**PROBLEM:** Retrieve all lines below that have the string "draining".

**LISTED RECORDS:**
-- ==== Sys2Proof/Certificates/Slice0/Obligations.lean ====
section
/-! DEFINITION. The statements for the provers: the machine as a whole, reset, the planner port, the host commands by block,
the line and its events, the robot requests, and the laws that every step keeps. The terms they use are those of
Sys2Proof.Safety. -/

open Sys2Proof Sys2Proof.Machine Sys2Proof.Safety

/-! ### The machine -/

/-- With a command at the front of the queue, a step is that command on the state with the queue's rest. On an empty queue
one microsecond of the model's clock passes: the model's choice (log entry 1). -/
def Obligations.StepTakesFrontCommand : Prop :=
  (∀ (c : Instr) (q : List Instr) (s : State), s.pending = c :: q → step s = exec c { s with pending := q }) ∧
    ∀ s : State, s.pending = [] → step s = .next { s with now := s.now + 1 }

/-- Every command completes in every state, and leaves what it does not own: only the three reset events touch the reset
line's phase, and only ZONE_SETUP, alone or as a frame, and RESET touch the weights, the zone defaults, the lease limits and the
line's and the age unit's settings (R57, R73, R92, R126, R163). That it leaves the queue and the model's clock, RESET included,
is the model's choice (log entry 1), and so is that an event which cannot occur in a state completes by changing nothing there
(log entry 2). -/
def Obligations.EveryCommandCompletes : Prop :=
  ∀ (c : Instr) (s : State), ∃ t, exec c s = .next t ∧ t.pending = s.pending ∧ t.now = s.now ∧
    (c ≠ .reset → c ≠ .resetNRise → c ≠ .partReady → t.power = s.power) ∧
    ((∀ p, c ≠ .zoneSetup p) → (∀ b k, c ≠ .frameEnd b k) → c ≠ .reset →
      t.placement = s.placement ∧
      (t.lock.placeLimit = s.lock.placeLimit ∧ t.lock.liftLimit = s.lock.liftLimit ∧
        t.lock.surveyLimit = s.lock.surveyLimit) ∧
      (t.line.lossThreshold = s.line.lossThreshold ∧ t.line.probeInterval = s.line.probeInterval ∧
        t.line.replyWindow = s.line.replyWindow ∧ t.line.lineRate = s.line.lineRate ∧
        t.line.roundPeriod = s.line.roundPeriod) ∧
      (t.age.period = s.age.period ∧ t.age.mode = s.age.mode ∧ t.age.fixedBand = s.age.fixedBand ∧
        t.age.t1 = s.age.t1 ∧ t.age.t2 = s.age.t2 ∧ t.age.t3 = s.age.t3 ∧ t.age.guardGap = s.age.guardGap))

/-! ### Reset -/

/-- RESET in any state leaves every block at its power-on values (R2, R44, R57, R60, R73, R81, R95, R97, R103, R110, R114,
R123, R125, R126, R149, R160, R165, R169). That the part then stands with RESET_N low is the model's reading (log entry
3). -/
def Obligations.ResetRestoresPowerOnValues : Prop :=
  ∀ s : State, ∃ t, exec .reset s = .next t ∧ t.power = .low ∧
    (t.handoff.freeCount = 64 ∧
      ∀ i, t.live i = none ∧ (t.entry i).gen = 0 ∧ (t.entry i).last = none) ∧
    (∀ c, t.col c = ⟨0, 0, 0, ⟨false, false, false⟩, .undefined, .opened, [], none, none⟩ ∧ t.lockOf c = none ∧
      t.waitsOf c = [] ∧ t.surveyor c = none) ∧
    (∀ k, t.slot k = ⟨.off, .off, .vacant, none, 0, 0, 0, 63, .ready, 0, none⟩ ∧ t.mark k = none) ∧
    (t.line.run = .stopped ∧ t.line.phase = .idle ∧ t.line.roundNo = none ∧ t.line.blockMode = .sweep ∧
      t.line.nextBlockMode = .sweep ∧ t.line.blockEndEnable = 0 ∧ t.line.lastDuration = 0 ∧
      t.line.minDuration = 65535 ∧ t.line.maxDuration = 0 ∧ t.line.lossThreshold = 4 ∧ t.line.probeInterval = 8 ∧
      t.line.replyWindow = 30 ∧ t.line.lineRate = 1 ∧ t.line.roundPeriod = 0) ∧
    t.placement = ⟨4, 2, 1, 32, .chilled, 1200, 2400⟩ ∧
    (t.lock.placeLimit = 60 ∧ t.lock.liftLimit = 60 ∧ t.lock.surveyLimit = 200) ∧
    t.age = ⟨.stopped, 0, 5, .fixed, 1, 8, 16, 24, 6, 1, none, 0⟩ ∧
    (t.manifest.map = [] ∧ t.manifest.merge = none ∧ t.manifest.report = ⟨.p0, 0, ⟨0, 0, 0, 0, 0⟩⟩ ∧
      t.manifest.p0.state = .filling ∧ t.manifest.p1.state = .empty ∧
      ∀ r ∈ t.manifest.p0.rows.toList, r = ⟨.upsert, 0, .ambient, 0, 0, 0, false⟩) ∧
    t.survey.box = none ∧
    t.notice = ⟨0, 0, none, none, none, none, none, none, true⟩ ∧
    t.port.buffer = ⟨.none, []⟩ ∧ t.port.busy = none

/-- R169: RESET_N_RISE begins the 200 µs and PART_READY ends them; every frame that ends before then, and every frame that was
begun before then, is ignored, with MISO high-impedance. That RESET_N_RISE and PART_READY change nothing elsewhere is the
model's choice (log entry 2), that an empty MISO stands for high-impedance is its choice (log entry 20), and that a frame's
beginning is marked by FRAME_BEGUN_TOO_SOON is its reading (log entry 11). -/
def Obligations.PartBecomesReady : Prop :=
  ∀ s : State,
    let ignored : Host.Outcome State Fault Refusal := .next { s with port := { s.port with frame := .judged, miso := [] } }
    (s.power = .low → exec .resetNRise s = .next { s with power := .counting s.now }) ∧
    (s.power ≠ .low → exec .resetNRise s = .next s) ∧
    (∀ n, s.power = .counting n → exec .partReady s = .next { s with power := .ready }) ∧
    ((∀ n, s.power ≠ .counting n) → exec .partReady s = .next s) ∧
    (s.power ≠ .ready → exec .frameBegunTooSoon s = .next { s with port := { s.port with frame := .ignored } }) ∧
    (s.power ≠ .ready ∨ s.port.frame = .ignored →
      (∀ i f, encodeFrame i = some f → exec i s = ignored) ∧ ∀ bytes k, exec (.frameEnd bytes k) s = ignored)

/-! ### The planner port -/

/-- R159, R160, R170: under-length and over-length frames are discarded with FRAME_ERROR and the response FRAME, a code that
names no command is answered UNKNOWN_CODE, and a payload of the wrong length RANGE. That a frame with a length byte above 40
is over-length even when it is short is the model's reading (log entry 6). -/
def Obligations.FramesAreJudgedByLength : Prop :=
  ∀ (s : State) (bytes : List Byte) (k : Fin 8), PortFree s →
    let n := (bytes.getD 1 0).toNat
    let code := (bytes.getD 0 0).toNat
    let answered := fun r : Result => { s.port with miso := shifted s bytes.length, buffer := ⟨r, []⟩ }
    let discarded : FrameKind → Host.Outcome State Fault Refusal := fun kind => .next
      { s with
        port := answered .frame
        notice := afterRaising 10 { s.notice with frameError := some (s.notice.frameError.getD kind) } }
    (bytes.length < 2 ∨ (n ≤ 40 ∧ bytes.length < n + 2) → exec (.frameEnd bytes k) s = discarded .under) ∧
    (2 ≤ bytes.length ∧ (40 < n ∨ n + 2 < bytes.length) → exec (.frameEnd bytes k) s = discarded .over) ∧
    (n ≤ 40 ∧ bytes.length = n + 2 →
      (code ≠ 0 ∧ code ≠ 0x63 ∧ code ∉ fixedPayloads.map Prod.fst →
        exec (.frameEnd bytes k) s = .next { s with port := answered .unknownCode }) ∧
      (∀ p ∈ fixedPayloads, code = p.1 → n ≠ p.2 →
        exec (.frameEnd bytes k) s = .next { s with port := answered .range }) ∧
      (code = 0x63 → n % 4 ≠ 1 → exec (.frameEnd bytes k) s = .next { s with port := answered .range }))

/-- R170, R159: the frame that R170 lays out for a host command reads as that command, with every operand. That its end is the
command's own row is the model's choice of what the row stands for (log entry 4). -/
def Obligations.FrameOfACommandIsThatCommand : Prop :=
  ∀ (i : Instr) (f : List Byte) (k : Fin 8) (s : State), i.wellFormed = true → encodeFrame i = some f →
    readFrame f = .command i ∧ exec (.frameEnd f k) s = exec i s

/-- R159 to R161: while a command is in progress a frame is begun too soon; it clocks out BUSY_PORT and is discarded, the
command finishing before its end or not; the finish writes the response; NOP keeps the buffer. That NOP keeps the port busy
like any other command is the model's reading (log entry 6), and that COMMAND_FINISH with no command in progress changes
nothing is its choice (log entry 2). -/
def Obligations.PortBusyUntilFinish : Prop :=
  ∀ s : State,
    (s.power = .ready → s.port.busy.isSome →
      exec .frameBegunTooSoon s = .next { s with port := { s.port with frame := .tooSoon } }) ∧
    (s.power = .ready → s.port.frame = .tooSoon → ∀ bytes k,
      exec (.frameEnd bytes k) s =
        .next { s with
          port := { s.port with
            frame := .judged, miso := (0x0A :: List.replicate bytes.length 0x00).take bytes.length } }) ∧
    (∀ r, s.port.busy = some (.write r) →
      exec .commandFinish s = .next { s with port := { s.port with busy := none, buffer := r } }) ∧
    (s.port.busy = some .keep → exec .commandFinish s = .next { s with port := { s.port with busy := none } }) ∧
    (s.port.busy = none → exec .commandFinish s = .next s) ∧
    (PortFree s → ∀ filler, filler.length ≤ 40 →
      exec (.nop filler) s =
        .next { s with port := { s.port with miso := shifted s (filler.length + 2), busy := some .keep } })

/-! ### Columns -/

/-- R4: COLUMN_DEFINE in its order of checks. -/
def Obligations.ColumnDefineJudged : Prop :=
  ∀ (s : State) (col x y k set : Byte), PortFree s →
    let bad := 15 < col.toNat ∨ 127 < x.toNat ∨ 127 < y.toNat ∨ k.toNat = 0 ∨ 6 < k.toNat ∨ set.toNat = 0 ∨
      8 ≤ set.toNat
    (bad → exec (.columnDefine col x y k set) s = .next (commandTaken s s 5 ⟨.range, []⟩)) ∧
    (¬ bad → ∀ c : Col, col.toNat = c.val →
      ((s.col c).service ∈ [.opened, .draining, .suspect, .fault] →
        exec (.columnDefine col x y k set) s = .next (commandTaken s s 5 ⟨.wrongState, []⟩)) ∧
      ((s.col c).service ∈ [.undefined, .out] →
        exec (.columnDefine col x y k set) s = .next (commandTaken s
          (s.setCol c
            { s.col c with
              x := x.toNat
              y := y.toNat
              capacity := k.toNat
              allowed := ⟨set.getLsbD 0, set.getLsbD 1, set.getLsbD 2⟩
              service := .out
              prior := .opened })
          5 ⟨.ok, []⟩)))

/-- R7: COLUMN_SERVICE in its order of checks. -/
def Obligations.ColumnServiceJudged : Prop :=
  ∀ (s : State) (col state : Byte), PortFree s →
    let bad := 15 < col.toNat ∨ (state ≠ 1 ∧ state ≠ 2 ∧ state ≠ 5)
    let asked : Service := if state = 1 then .opened else if state = 2 then .draining else .out
    (bad → exec (.columnService col state) s = .next (commandTaken s s 2 ⟨.range, []⟩)) ∧
    (¬ bad → ∀ c : Col, col.toNat = c.val →
      let present := (s.col c).service
      (present ∈ [.undefined, .suspect, .fault] →
        exec (.columnService col state) s = .next (commandTaken s s 2 ⟨.wrongState, []⟩)) ∧
      (present ∈ [.opened, .draining, .out] →
        (asked = present → exec (.columnService col state) s = .next (commandTaken s s 2 ⟨.ok, []⟩)) ∧
        (asked ≠ present → asked = .out → 0 < s.load c ∨ (s.lockOf c).isSome →
          exec (.columnService col state) s = .next (commandTaken s s 2 ⟨.busy, []⟩)) ∧
        (asked ≠ present → ¬ (asked = .out ∧ (0 < s.load c ∨ (s.lockOf c).isSome)) →
          exec (.columnService col state) s =
            .next (commandTaken s (s.setCol c { s.col c with service := asked }) 2 ⟨.ok, []⟩))))

/-- R18, R170: READ_COLUMN's 41 data bytes by their places, and that it changes nothing. The bytes of absent stack handles
and wait list entries are the model's reading (log entry 8). -/
def Obligations.ReadColumnLayout : Prop :=
  ∀ (s : State) (col : Byte), PortFree s →
    (15 < col.toNat → exec (.readColumn col) s = .next (commandTaken s s 1 ⟨.range, []⟩)) ∧
    ∀ c : Col, col.toNat = c.val →
      ∃ d, exec (.readColumn col) s = .next (commandTaken s s 1 ⟨.ok, d⟩) ∧ d.length = 41 ∧
        let r := s.col c
        let byte : Nat → Byte := fun n => BitVec.ofNat 8 n
        let pair : Option Handle → List Byte := fun o => match o with
          | some h => [byte h.idx.val, byte h.gen.val]
          | none => [0xFF, 0xFF]
        d.take 7 = [byte c.val, byte r.x, byte r.y, byte r.capacity,
          byte (r.allowed.ambient.toNat + 2 * r.allowed.chilled.toNat + 4 * r.allowed.frozen.toNat),
          byte (r.service.code + 16 * if r.prior = .opened then 1 else 2), byte r.stack.length] ∧
        (∀ n, n < 6 → (d.drop (7 + 2 * n)).take 2 = pair r.stack[n]?) ∧
        d[19]? = some (byte (16 * s.reservations c + s.load c)) ∧
        (d.drop 20).take 2 = pair r.stranded ∧
        (d.drop 22).take 1 = (match (r.stranded.bind s.named).bind (·.strandedFrom) with
          | some .placing => [0x00]
          | some .lifting => [0x01]
          | none => [0xFF]) ∧
        (d.drop 23).take 4 = (match s.lockOf c with
          | some l => [byte (l.holder.val + 64 * l.hold.code)] ++ pair l.hold.handle ++ [byte (l.remaining s.now)]
          | none => [0xFF, 0xFF, 0xFF, 0x00]) ∧
        d[27]? = some (byte (s.waitsOf c).length) ∧
        (∀ n, n < 4 → (d.drop (28 + 3 * n)).take 3 = match (s.waitsOf c)[n]? with
          | some e => byte (e.slot.val + 64 * if e.work = .place then 0 else 1) :: pair (some e.handle)
          | none => [0xFF, 0xFF, 0xFF]) ∧
        d[40]? = some (byte (((s.surveyor c).map (·.val)).getD 0xFF))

**EXERCISE SOLUTION:**
      ((s.col c).service ∈ [.opened, .draining, .suspect, .fault] →
    let asked : Service := if state = 1 then .opened else if state = 2 then .draining else .out
      (present ∈ [.opened, .draining, .out] →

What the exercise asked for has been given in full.